Study of Fe2+ removal from laterite nickel-ore leaching pregnant solutions: optimization and kinetics

This research offers substantial insights into improving the hydrometallurgical processing of nickel ores, with a particular emphasis on minimizing impurities to meet the demands of modern industries, such as electric vehicle battery manufacturing. The study focuses on optimizing iron (Fe) removal from nickel laterite ore pregnant leach solution (PLS) using Response Surface Methodology (RSM), examining key variables including agitation speed, precipitation temperature, and precipitation duration. Employing a two-stage precipitation process with calcium carbonate (CaCO₃), this research concentrates specifically on second-stage Fe removal.
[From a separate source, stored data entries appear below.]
-- ==== Sys2Proof/Machine/Step.lean ====
section
/-! DEFINITION. One step of the block: the command at the front of the queue runs. -/

namespace Sys2Proof.Machine

/-- The command at the front of the queue runs on the state with the queue's rest. On an empty queue one edge of ACLK passes
(R368), an idle flit goes to the partner when one is due (R397), and a tester may make a scan (R466). (DESIGN CHOICE, log
entries 1, 2 and 71) -/
def step (s : State) : Host.Outcome State Fault Refusal :=
  match s.pending with
  | [] => s.does fun c => c.tick.keepAlive.tester
  | i :: rest => exec i { s with pending := rest }

/-- A state with the command a word spells at the front of its queue; the table gives no row bits, so no word spells one. -/
def State.withFetchWord (s : State) (nbits w : Nat) : State :=
  match decodeTableWord nbits w with
  | some i => { s with pending := i :: s.pending }
  | none => s

end Sys2Proof.Machine
end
This stage aimed to maximize Fe²⁺ removal efficiency while minimizing losses of valuable metals. Experimental results indicated an optimal Fe removal efficiency of 10.93% during the second stage and achieved under conditions of 450 rpm agitation, 90 min of precipitation, and a temperature of 90 °C, yielding a total Fe removal rate of 98.74%. Kinetic analysis across first-, second-, and third-order models suggests that the third-order model exhibits the highest R²; however, similar R² values across models prevented conclusive determination of the reaction order. The activation energy (Ea) derived from this study is 12.99 kJ/mol, indicating energy-efficient Fe precipitation. Characterization of the precipitate via X-ray fluorescence (XRF) and X-ray diffraction (XRD) confirmed hematite (Fe₂O₃) and goethite (FeOOH) as primary Fe compounds, along with calcium sulfate (CaSO₄), which may hydrate to form gypsum. These findings provide valuable insights into optimizing Fe removal in nickel laterite ore processing, demonstrating high Fe removal efficiency under controlled operational parameters.